Turkey’s Erdogan seeks to rein in spy agency after coup

BBC/ New Age Online
Erdogan

Turkey president Erdogan has launched a large-scale crackdown after the failed coup on 15 July.–AP photo

Turkey’s president has said he wants to close the nation’s military academies and put the spy agency and the military chief of staff under his own control.
Recep Tayyip Erdogan said the proposals would be brought before parliament.
The measures are the latest in a large-scale crackdown launched after the failed coup on 15 July.
The authorities say Fetullah Gulen was behind the army-led coup in which at least 246 people died. The US-based cleric denies the allegation.
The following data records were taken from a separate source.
/-- Every block is as it was. Of the dispatcher and the host link this takes in what a raised notice and a reply do
not change: the notice settings and the hold, the rates, the receiver and the RESTART in progress. -/
def State.Keeps (s t : State) : Prop :=
  t.time = s.time ∧ t.field = s.field ∧ t.channels = s.channels ∧ t.stage = s.stage
    ∧ sameBut s.warning t.warning ∧ t.cable = s.cable ∧ t.gauging = s.gauging ∧ t.supervisor = s.supervisor
    ∧ t.notices.settings = s.notices.settings ∧ t.notices.hold = s.notices.hold
    ∧ t.link.rateHeld = s.link.rateHeld ∧ t.link.rateInForce = s.link.rateInForce
    ∧ t.link.assembling = s.link.assembling ∧ t.link.restart = s.link.restart
    ∧ t.freeCount = s.freeCount ∧ t.pending = s.pending

/-- R76: the rate of a record with stage `x` at run time `now` under a window of `window` s, over the records held before it,
oldest first: from the oldest of them in the window with a stage, where it lies at least half the window back, truncated
toward zero and clamped; where there is none, the record itself is the oldest and there is no rate. -/
def rateFormed (held : List StageRecord) (window now : Nat) (x : Int) (rate : Option Int) : Prop :=
  ((∀ j ∈ held, j.stage = none ∨ j.runTime + window * 1000 < now) → rate = none)
    ∧ ∀ older k newer y span, held = older ++ k :: newer → k.stage = some y → now ≤ k.runTime + window * 1000 →
      (∀ j ∈ older, j.stage = none ∨ j.runTime + window * 1000 < now) → span = now - k.runTime →
      (span < window * 500 → rate = none)
        ∧ (window * 500 ≤ span → rate = some (max (-99999) (min 99999 (((x - y) * 3600000).tdiv span))))

/-- R71: what the ring holds once there is room for one more. -/
def State.heldRecords (s : State) : List StageRecord :=
  if s.stage.ring.length < 256 then s.stage.ring else s.stage.ring.drop 1

/-- R71, R74 to R76: the record appended now. -/
def State.Records (s : State) (event : Bool) (r : StageRecord) : Prop :=
  r.sequence = s.stage.nextSequence ∧ r.runTime = s.now ∧ r.stationTime = s.time.stationTime
    ∧ r.stage = s.stage.stage ∧ r.quality = s.stage.quality ∧ r.level = s.warning.level
    ∧ r.channels = ((places 4).filter fun i => s.stage.items[i].state == .valid).map (fun i => i.val + 1)
    ∧ r.flags = { timingRC := s.time.recordMark, timeStepped := s.time.stepPending, event := event
                  runActive := s.run.state == .active, autonomous := s.warning.autonomous
                  warmRestart := s.stage.warmRestart }
    ∧ (s.stage.stage = none → r.rate = none)
    ∧ ∀ x, s.stage.stage = some x → 0 < s.stage.settings.rateWindow →
        rateFormed s.heldRecords s.stage.settings.rateWindow s.now x r.rate

/-- R71: an event record asked for now waits: an append waits already, or no later millisecond than the newest record's has
come. -/
def State.AppendWaits (s : State) : Prop :=
  s.stage.waiting ≠ [] ∨ ∃ r, s.stage.ring.getLast? = some r ∧ s.now ≤ r.runTime

/-- R91 to R94, R100, R139: from `s` the level has changed to `new` for `cause`. What stands in `t`: the level, the last change
and the beacons; the siren judged against the change; the spell; a WARN request, a siren start or stop of the change having
raised one before it (log 20); WARNING, where no notice can be handed over; the event record, appended or waiting; and an
ACTIVE run, withdrawn or as it was. -/
def State.LevelChanged (s t : State) (cause : LevelCause) (new : Nat) : Prop :=
  ∃ (starts stops : Bool) (old : Nat) (x : WarningSettings), old = s.warning.level ∧ x = s.warning.settings
    ∧ (starts = true ↔ old < new ∧ x.sirenLevel ≤ new ∧ ∀ e, s.warning.siren ≠ .sounding e)
    ∧ (stops = true ↔ new < x.sirenLevel ∧ ∃ e, s.warning.siren = .sounding e)
    ∧ t.warning.level = new
    ∧ t.warning.lastChange = some { oldLevel := old, newLevel := new, cause := cause, runTime := s.now }
    ∧ t.warning.beaconA = decide (1 ≤ new) ∧ t.warning.beaconB = decide (2 ≤ new)
    ∧ t.warning.siren = (if new < x.sirenLevel then .off
        else if old < new then .sounding (s.now + x.sirenRun * 1000) else s.warning.siren)
    ∧ t.warning.spell = (if s.warning.autonomous = true then s.warning.spell.map fun p =>
          { p with
            highest := max p.highest new
            sirenStarts := if starts = true ∧ p.sirenStarts < 255 then p.sirenStarts + 1 else p.sirenStarts }
        else s.warning.spell)
    ∧ (s.field.tx ≠ .free → t.field = { s.field with warn := .standing })
    ∧ (s.field.tx = .free → t.field.tx = .waitingIdle ∧ t.field.deferral = some (s.now + 1500)
        ∧ t.field.heads = s.field.heads ∧ t.field.management = s.field.management
        ∧ t.field.warn = (if starts = true ∨ stops = true then .standing else .none)
        ∧ t.field.transaction = some
            { kind := .warn new, attempts := 0, backoffBits := s.field.settings.backoffBits
              singleAttempt := s.field.settings.singleAttempt
              frame := { destination := s.field.settings.postGroup, source := s.field.settings.ownAddress, kind := 0x20
                         payload := [BitVec.ofNat 8 new, if sirenSounds t = true then 1 else 0,
                                     if s.warning.autonomous = true then 1 else 0] } })
    ∧ (s.link.notice ≠ none ∨ s.warning.autonomous = true → ∃ y told rest,
        t.notices.slots[sourcePlace .warning] = some y ∧ y.content = told :: rest
          ∧ (s.notices.slots[sourcePlace .warning] = none → told = .num 1 old)
          ∧ (∀ z first more, s.notices.slots[sourcePlace .warning] = some z → z.content = first :: more → told = first)
          ∧ rest = [.num 1 new]
            ++ (match cause with
              | .floor => [.code 1, .absent, .absent]
              | .rule i => [.code 0, .num 1 (i.val + 1), .present, .code (ruleKindCode t.warning.rules[i].definition.kind)]
                ++ optInt 3 t.warning.rules[i].lastValue)
            ++ [.num 1 t.warning.floor]
            ++ listFields ((places 8).filter fun i =>
                t.warning.rules[i].state == .active || t.warning.rules[i].state == .clearing) (fun i =>
                [.num 1 (i.val + 1), .num 1 t.warning.rules[i].definition.level,
                 .code (ruleStateCode t.warning.rules[i].state)])
            ++ optInt 3 s.warning.stageInput ++ optInt 3 s.warning.rateInput
            ++ [.code (sirenCode t.warning.siren), .flag s.warning.autonomous, .num 6 s.now]
            ++ optTime s.time.stationTime)
    ∧ (s.AppendWaits → t.stage = { s.stage with waiting := s.stage.waiting ++ [.event] })
    ∧ (¬ s.AppendWaits → ∃ r, t.stage.ring = s.heldRecords ++ [r]
        ∧ (s.setWarning { s.warning with level := new }).Records true r ∧ t.stage.waiting = []
        ∧ t.stage.nextSequence = (s.stage.nextSequence + 1) % 2 ^ 32)
    ∧ (s.run.state = .active → x.withdrawLevel ≤ new →
        t.run.state = .aborted ∧ t.run.reason = some .withdraw ∧ t.run.phase = none ∧ t.run.exposure = none)
    ∧ (s.run.state ≠ .active ∨ new < x.withdrawLevel → t.gauging = s.gauging ∧ t.cable = s.cable)
    ∧ (s.supervisor.quiet = .normal → t.supervisor = s.supervisor)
‘We are going to introduce a small constitutional package which, if approved, will bring the National Intelligence Organisation and chief of staff under the control of the presidency,’ President Erdogan told Turkey’s A Haber television on Saturday.
‘Military schools will be shut down… we will establish a national defence university,’ he said.
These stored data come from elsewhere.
/-- R132, R133: the exposure: the first contact starts the count, a contact within 15 ms is chatter, a further one counts;
at t₀ + E it is ENDING with the late limit, and a contact then or later ends it with its time. R133: an exposure that
ends without its last contact: the late limit gives SHORT, with STALLED and no time when it counted none, and the
start wait gives STALLED; either way the weight goes on after the last point. R117, R131 to R133: an exposure that
ends, by its last contact, the late limit or the start wait, with points of its vertical still to come: its point
record is made, its span closes, and the next point is placed: the weight lifted, lowered, or at its depth already;
lowered from below the maximum depth it is a DEPTH_LIMIT fault (R119). That a command whose event does not hold
changes nothing is read from the spec by inference (log 12). -/
def Obligations.ExposureCourse : Prop :=
  ((∀ (s : State) (e : Exposure), s.run.exposure = some e →
      (e.state = .waitingFirst → e.start = none → e.lastCounted = none → exec .meterContact s
        = .next (s.setRun
            { s.run with
              exposure := some { e with state := .counting, start := some s.now, contacts := 0, expiry := none } }))
      ∧ (∀ t0 last, e.start = some t0 → last = e.lastCounted.getD t0 → s.now < last + 15 →
        exec .meterContact s = .next s)
      ∧ (∀ t0 last, e.state = .counting → e.start = some t0 → last = e.lastCounted.getD t0 → last + 15 ≤ s.now →
        s.now < t0 + e.length → exec .meterContact s
          = .next (s.setRun
              { s.run with exposure := some { e with contacts := e.contacts + 1, lastCounted := some s.now } }))
      ∧ (∀ t0 last, e.start = some t0 → e.state = .ending ∨ (e.state = .counting ∧ t0 + e.length ≤ s.now) → last = e.lastCounted.getD t0 → last + 15 ≤ s.now →
        s.run.vertical.remaining = [] → s.cable.motion = .atPoint → s.cable.switches.reelTop = false →
        ∃ (t : State) (p : PointRecord), exec .meterContact s = .next t
          ∧ t.run.vertical.points = s.run.vertical.points ++ [p] ∧ p.contacts = e.contacts + 1
          ∧ p.time = some (s.now - t0) ∧ p.flags.short = false ∧ p.flags.stalled = false
          ∧ p.flags.timingRC = (s.time.exposureSpan.getD false) ∧ p.velocity ≤ 9999
          ∧ t.run.exposure = none ∧ t.time = { s.time with exposureSpan := none }
          ∧ t.run.phase = some .raise ∧ t.cable.motion = .raising ∧ t.cable.drive = some .reelUp)
      ∧ (∀ t0, e.state = .counting → e.start = some t0 → t0 + e.length ≤ s.now → exec .exposureEnding s
        = .next (s.setRun
            { s.run with exposure := some { e with state := .ending, expiry := some (t0 + e.length + 30000) } }))
      ∧ (∀ t0, e.start = some t0 → s.now < t0 + e.length → exec .exposureEnding s = .next s))
    ∧ (∀ s : State, s.run.exposure = none → exec .meterContact s = .next s ∧ exec .exposureEnding s = .next s
        ∧ exec .lateLimitExpiry s = .next s ∧ exec .startWaitExpiry s = .next s))
  ∧ (∀ (s : State) (e : Exposure) (x : Nat), s.run.exposure = some e → e.expiry = some x →
      s.run.vertical.remaining = [] → s.cable.motion = .atPoint → s.cable.switches.reelTop = false →
      (∀ t0 last, x ≤ s.now → e.state = .ending → e.start = some t0 → e.lastCounted = some last → 0 < e.contacts →
        ∃ (t : State) (p : PointRecord), exec .lateLimitExpiry s = .next t
          ∧ t.run.vertical.points = s.run.vertical.points ++ [p] ∧ p.contacts = e.contacts
          ∧ p.time = some (last - t0) ∧ p.flags.short = true ∧ p.flags.stalled = false
          ∧ t.run.exposure = none ∧ t.run.phase = some .raise ∧ t.cable.drive = some .reelUp)
      ∧ (x ≤ s.now → e.state = .ending → e.contacts = 0 → ∃ (t : State) (p : PointRecord),
        exec .lateLimitExpiry s = .next t ∧ t.run.vertical.points = s.run.vertical.points ++ [p] ∧ p.contacts = 0
          ∧ p.time = none ∧ p.rate = none ∧ p.velocity = 0 ∧ p.flags.short = true ∧ p.flags.stalled = true
          ∧ t.run.exposure = none ∧ t.run.phase = some .raise ∧ t.cable.drive = some .reelUp)
      ∧ (x ≤ s.now → e.state = .waitingFirst → ∃ (t : State) (p : PointRecord),
        exec .startWaitExpiry s = .next t ∧ t.run.vertical.points = s.run.vertical.points ++ [p] ∧ p.contacts = 0
          ∧ p.time = none ∧ p.rate = none ∧ p.velocity = 0 ∧ p.flags.short = false ∧ p.flags.stalled = true
          ∧ t.run.exposure = none ∧ t.run.phase = some .raise ∧ t.cable.drive = some .reelUp)
      ∧ (s.now < x → exec .lateLimitExpiry s = .next s ∧ exec .startWaitExpiry s = .next s))
  ∧ (∀ (s : State) (e : Exposure) (c : Instr) (n : Nat) (time : Option Nat) (short stalled : Bool) (f : Fraction)
      (rest : List Fraction) (x : Nat) (held : Bool) (p target : Int) (point : PointInHand) (deep : Prop),
      s.run.exposure = some e →
      s.cable.motion = .atPoint → s.cable.drive = none → s.cable.stall = none → s.cable.switches.reelTop = false →
      s.cable.surfacePoint = some p → s.run.vertical.remaining = f :: rest → s.run.vertical.point = some point →
      (x, held) = meterDepth f (s.run.vertical.depth.getD 0) s.cable.settings.weightOffset →
      target = (x + s.cable.settings.weightOffset : Nat) →
      (deep ↔ s.cable.reelCount - p < target * 1000 ∧ s.cable.switches.bottom = false
        ∧ ∃ limit, s.cable.settings.maxDepth = some limit ∧ (limit : Int) * 1000 < s.cable.reelCount - p) →
      (c = .meterContact ∧ n = e.contacts + 1 ∧ short = false ∧ stalled = false ∧ ∃ t0, e.start = some t0
          ∧ e.lastCounted.getD t0 + 15 ≤ s.now ∧ time = some (s.now - t0)
          ∧ (e.state = .ending ∨ (e.state = .counting ∧ t0 + e.length ≤ s.now)))
        ∨ (c = .lateLimitExpiry ∧ n = e.contacts ∧ short = true ∧ e.state = .ending
          ∧ (∃ k, e.expiry = some k ∧ k ≤ s.now)
          ∧ ((n = 0 ∧ stalled = true ∧ time = none) ∨ (0 < n ∧ stalled = false ∧ ∃ t0 last, e.start = some t0
              ∧ e.lastCounted = some last ∧ time = some (last - t0))))
        ∨ (c = .startWaitExpiry ∧ n = 0 ∧ short = false ∧ stalled = true ∧ time = none ∧ e.state = .waitingFirst
          ∧ ∃ k, e.expiry = some k ∧ k ≤ s.now) →
      (deep → ∃ t, exec c s = .next t ∧ t.cable.motion = .faulted ∧ t.cable.drive = none ∧ t.run.exposure = none
        ∧ t.cable.fault.map (·.cause) = some .depthLimit ∧ t.time = { s.time with exposureSpan := none }
        ∧ (s.run.state = .active → t.run.state = .aborted ∧ t.run.reason = some .motionFault))
      ∧ (¬ deep → ∃ (t : State) (r : PointRecord), exec c s = .next t
        ∧ (((s.setGauging t.gauging).setCable t.cable).setTime t.time).Keeps t
        ∧ r.contacts = n ∧ r.time = time ∧ r.flags.short = short ∧ r.flags.stalled = stalled
        ∧ r.fraction = point.fraction ∧ r.meterDepth = point.meterDepth
        ∧ r.flags.timingRC = (s.time.exposureSpan.getD false)
        ∧ t.time = { s.time with exposureSpan := none } ∧ t.gauging.plan = s.gauging.plan
        ∧ t.run = { s.run with
            exposure := none, phase := some .place
            vertical := { s.run.vertical with
              points := s.run.vertical.points ++ [r], remaining := rest
              point := some { fraction := f, meterDepth := x, clamped := held, bedStop := false } } }
        ∧ (target * 1000 < s.cable.reelCount - p → t.cable = { s.cable with
            motion := .toPoint target, drive := some .reelUp, hold := none, settle := none
            stall := some (s.now + s.cable.settings.stallTime * 1000) })
        ∧ (s.cable.reelCount - p = target * 1000
            ∨ (s.cable.reelCount - p < target * 1000 ∧ s.cable.switches.bottom = true) → t.cable = { s.cable with
            motion := .atPoint, drive := none, hold := none, stall := none
            settle := some (s.now + s.cable.settings.settleTime * 1000)
            pointDepth := some (millimetres (s.cable.reelCount - p))
            bedStop := decide (s.cable.reelCount - p < target * 1000) })
        ∧ (s.cable.reelCount - p < target * 1000 → s.cable.switches.bottom = false → t.cable = { s.cable with
            motion := .toPoint target, drive := some .reelDown, hold := none, settle := none
            stall := some (s.now + s.cable.settings.stallTime * 1000) })))

/-- R93: the beacons follow the level: a state in which BEACON_A is lit exactly at level 1 or more, and BEACON_B at 2 or
more, is followed by such a state, whatever the step; and every reset leaves such a state, whatever stood before. -/
def Obligations.BeaconsAlwaysFollowTheLevel : Prop :=
  (∀ s t : State, s.BeaconsHeld → step s = .next t → t.BeaconsHeld)
  ∧ (∀ (s t : State) (c : Instr), c = .powerOn ∨ c = .brownout ∨ c = .resetIn
      ∨ (c = .restartRequest ∧ s.link.restart = .due) → exec c s = .next t → t.BeaconsHeld)

/-- R89: the level stays the greatest of the floor and of the levels of the rules in ACTIVE or CLEARING, at every step. -/
def Obligations.LevelAlwaysHeld : Prop :=
  ∀ s t : State, s.LevelHeld → step s = .next t → t.LevelHeld

/-- R71: the ring stays a run of at most 256 consecutive records with strictly increasing stamps, at every step. -/
def Obligations.RingAlwaysHeld : Prop :=
  ∀ s t : State, s.RingHeld → step s = .next t → t.RingHeld

/-- R109: a traverse output is driven only in HOMING, TRAVELLING and RETRACTING and only with REEL_TOP closed, at every
step. -/
def Obligations.DriveAlwaysHeld : Prop :=
  ∀ s t : State, s.DriveHeld → step s = .next t → t.DriveHeld
end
The president added that the size of the gendarmerie would be cut, but its weaponry would be increased.
Erdogan needs a two-thirds majority for the proposals to be adopted and therefore will have to secure support from opposition parties.
Turkey announced a military reshuffle on Thursday, including the dishonourable discharge of 1,700 military servicemen. About 40% of generals and admirals have been discharged since the coup.
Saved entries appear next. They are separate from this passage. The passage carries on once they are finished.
/-- R160, R161: a frame that finds the part calm has its request taken at once. -/
theorem frameArrives_calm (f : HostFrame) (s : State) (h : s.Calm) :
    frameArrives f s = placeReply f (judgeFrame f (takenAt f s)) := by
  obtain ⟨hand, rest, quiet, auto⟩ := h
  cases e : s.warning.monitorSettings.enable <;>
    simp [frameArrives, placeFrame, frameHeard, hostHeard, endQuiet, monitorRestarted, State.quietInForce, takeFrame,
      takenAt, hand, rest, quiet, auto, e, State.setLink, State.setWarning, State.now]

/-- R160, R161: the same for a request as the host sends it. -/
theorem requestArrives_calm (tag : Byte) (q : Request) (s : State) (h : s.Calm) :
    requestArrives tag q s
      = placeReply (requestFrame tag q) (answer q (takenAt (requestFrame tag q) s)) := by
  simp [requestArrives, frameArrives_calm _ _ h, judgeFrame, requestFrame]

/-- R160: with a request in hand and no frame waiting, the frame becomes the waiting frame. -/
theorem placeFrame_waits (f : HostFrame) (s : State) (h : s.link.inHand ≠ none) (w : s.link.waiting = none) :
    placeFrame f s = s.setLink { s.link with waiting := some f, unready := false } := by
  simp [placeFrame, h, w]

/-- R160: with a frame already waiting, the new frame is discarded. -/
theorem placeFrame_discards (f g : HostFrame) (s : State) (h : s.link.inHand ≠ none)
    (w : s.link.waiting = some g) : placeFrame f s = s.setLink { s.link with unready := false } := by
  simp [placeFrame, h, w]

/-! ## What a placed reply keeps -/

@[simp] theorem startLine_rateHeld (s : State) : (startLine s).link.rateHeld = s.link.rateHeld := by
  unfold startLine; split; · rfl
  split; · rfl
  split <;> rfl
@[simp] theorem handOver_rateHeld (src : NoticeSource) (s : State) : (handOver s src).link.rateHeld = s.link.rateHeld := by
  unfold handOver; split <;> simp
@[simp] theorem dispatch_rateHeld (s : State) : (dispatch s).link.rateHeld = s.link.rateHeld := by
  unfold dispatch; split
  · split <;> simp
  · rfl
@[simp] theorem placeReply_rateHeld (f : HostFrame) (p : State × Answer) :
    (placeReply f p).link.rateHeld = p.1.link.rateHeld := by simp [placeReply]
@[simp] theorem startLine_rateInForce (s : State) : (startLine s).link.rateInForce = s.link.rateInForce := by
  unfold startLine; split; · rfl
  split; · rfl
  split <;> rfl
@[simp] theorem handOver_rateInForce (src : NoticeSource) (s : State) : (handOver s src).link.rateInForce = s.link.rateInForce := by
  unfold handOver; split <;> simp
@[simp] theorem dispatch_rateInForce (s : State) : (dispatch s).link.rateInForce = s.link.rateInForce := by
  unfold dispatch; split
  · split <;> simp
  · rfl
@[simp] theorem placeReply_rateInForce (f : HostFrame) (p : State × Answer) :
    (placeReply f p).link.rateInForce = p.1.link.rateInForce := by simp [placeReply]
@[simp] theorem startLine_assembling (s : State) : (startLine s).link.assembling = s.link.assembling := by
  unfold startLine; split; · rfl
  split; · rfl
  split <;> rfl
@[simp] theorem handOver_assembling (src : NoticeSource) (s : State) : (handOver s src).link.assembling = s.link.assembling := by
  unfold handOver; split <;> simp
@[simp] theorem dispatch_assembling (s : State) : (dispatch s).link.assembling = s.link.assembling := by
  unfold dispatch; split
  · split <;> simp
  · rfl
@[simp] theorem placeReply_assembling (f : HostFrame) (p : State × Answer) :
    (placeReply f p).link.assembling = p.1.link.assembling := by simp [placeReply]
@[simp] theorem startLine_restart (s : State) : (startLine s).link.restart = s.link.restart := by
  unfold startLine; split; · rfl
  split; · rfl
  split <;> rfl
@[simp] theorem handOver_restart (src : NoticeSource) (s : State) : (handOver s src).link.restart = s.link.restart := by
  unfold handOver; split <;> simp
@[simp] theorem dispatch_restart (s : State) : (dispatch s).link.restart = s.link.restart := by
  unfold dispatch; split
  · split <;> simp
  · rfl
@[simp] theorem placeReply_restart (f : HostFrame) (p : State × Answer) :
    (placeReply f p).link.restart = p.1.link.restart := by simp [placeReply]
@[simp] theorem startLine_waiting (s : State) : (startLine s).link.waiting = s.link.waiting := by
  unfold startLine; split; · rfl
  split; · rfl
  split <;> rfl
@[simp] theorem handOver_waiting (src : NoticeSource) (s : State) : (handOver s src).link.waiting = s.link.waiting := by
  unfold handOver; split <;> simp
@[simp] theorem dispatch_waiting (s : State) : (dispatch s).link.waiting = s.link.waiting := by
  unfold dispatch; split
  · split <;> simp
  · rfl
@[simp] theorem placeReply_waiting (f : HostFrame) (p : State × Answer) :
    (placeReply f p).link.waiting = p.1.link.waiting := by simp [placeReply]
@[simp] theorem handOver_notices_settings (src : NoticeSource) (s : State) :
    (handOver s src).notices.settings = s.notices.settings := by unfold handOver; split <;> simp
@[simp] theorem dispatch_notices_settings (s : State) : (dispatch s).notices.settings = s.notices.settings := by
  unfold dispatch; split
  · split <;> simp
  · rfl
@[simp] theorem fillSlot_notices_settings (src : NoticeSource) (c : List Field) (s : State) :
    (fillSlot src c s).notices.settings = s.notices.settings := by simp [fillSlot]
@[simp] theorem placeReply_notices_settings (f : HostFrame) (p : State × Answer) :
    (placeReply f p).notices.settings = p.1.notices.settings := by simp [placeReply]
@[simp] theorem handOver_notices_hold (src : NoticeSource) (s : State) :
    (handOver s src).notices.hold = s.notices.hold := by unfold handOver; split <;> simp
@[simp] theorem dispatch_notices_hold (s : State) : (dispatch s).notices.hold = s.notices.hold := by
  unfold dispatch; split
  · split <;> simp
  · rfl
@[simp] theorem fillSlot_notices_hold (src : NoticeSource) (c : List Field) (s : State) :
    (fillSlot src c s).notices.hold = s.notices.hold := by simp [fillSlot]
@[simp] theorem placeReply_notices_hold (f : HostFrame) (p : State × Answer) :
    (placeReply f p).notices.hold = p.1.notices.hold := by simp [placeReply]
More than 66,000 public sector workers have been dismissed from their posts and 50,000 passports cancelled, while the labour ministry is investigating 1,300 of its staff.
The state has shut 142 media outlets and detained several journalists.
A three-month state of emergency has also been declared across the country.
President Erdogan has also stepped up his attacks on nations criticising his actions, telling them to ‘mind your own business’.
He has accused US Gen Joseph Votel, head of US Central Command, of being ‘on the side of the coup plotters’.
Gen Votel responded by saying that any reports that he was involved in the abortive coup were ‘unfortunate and completely inaccurate’.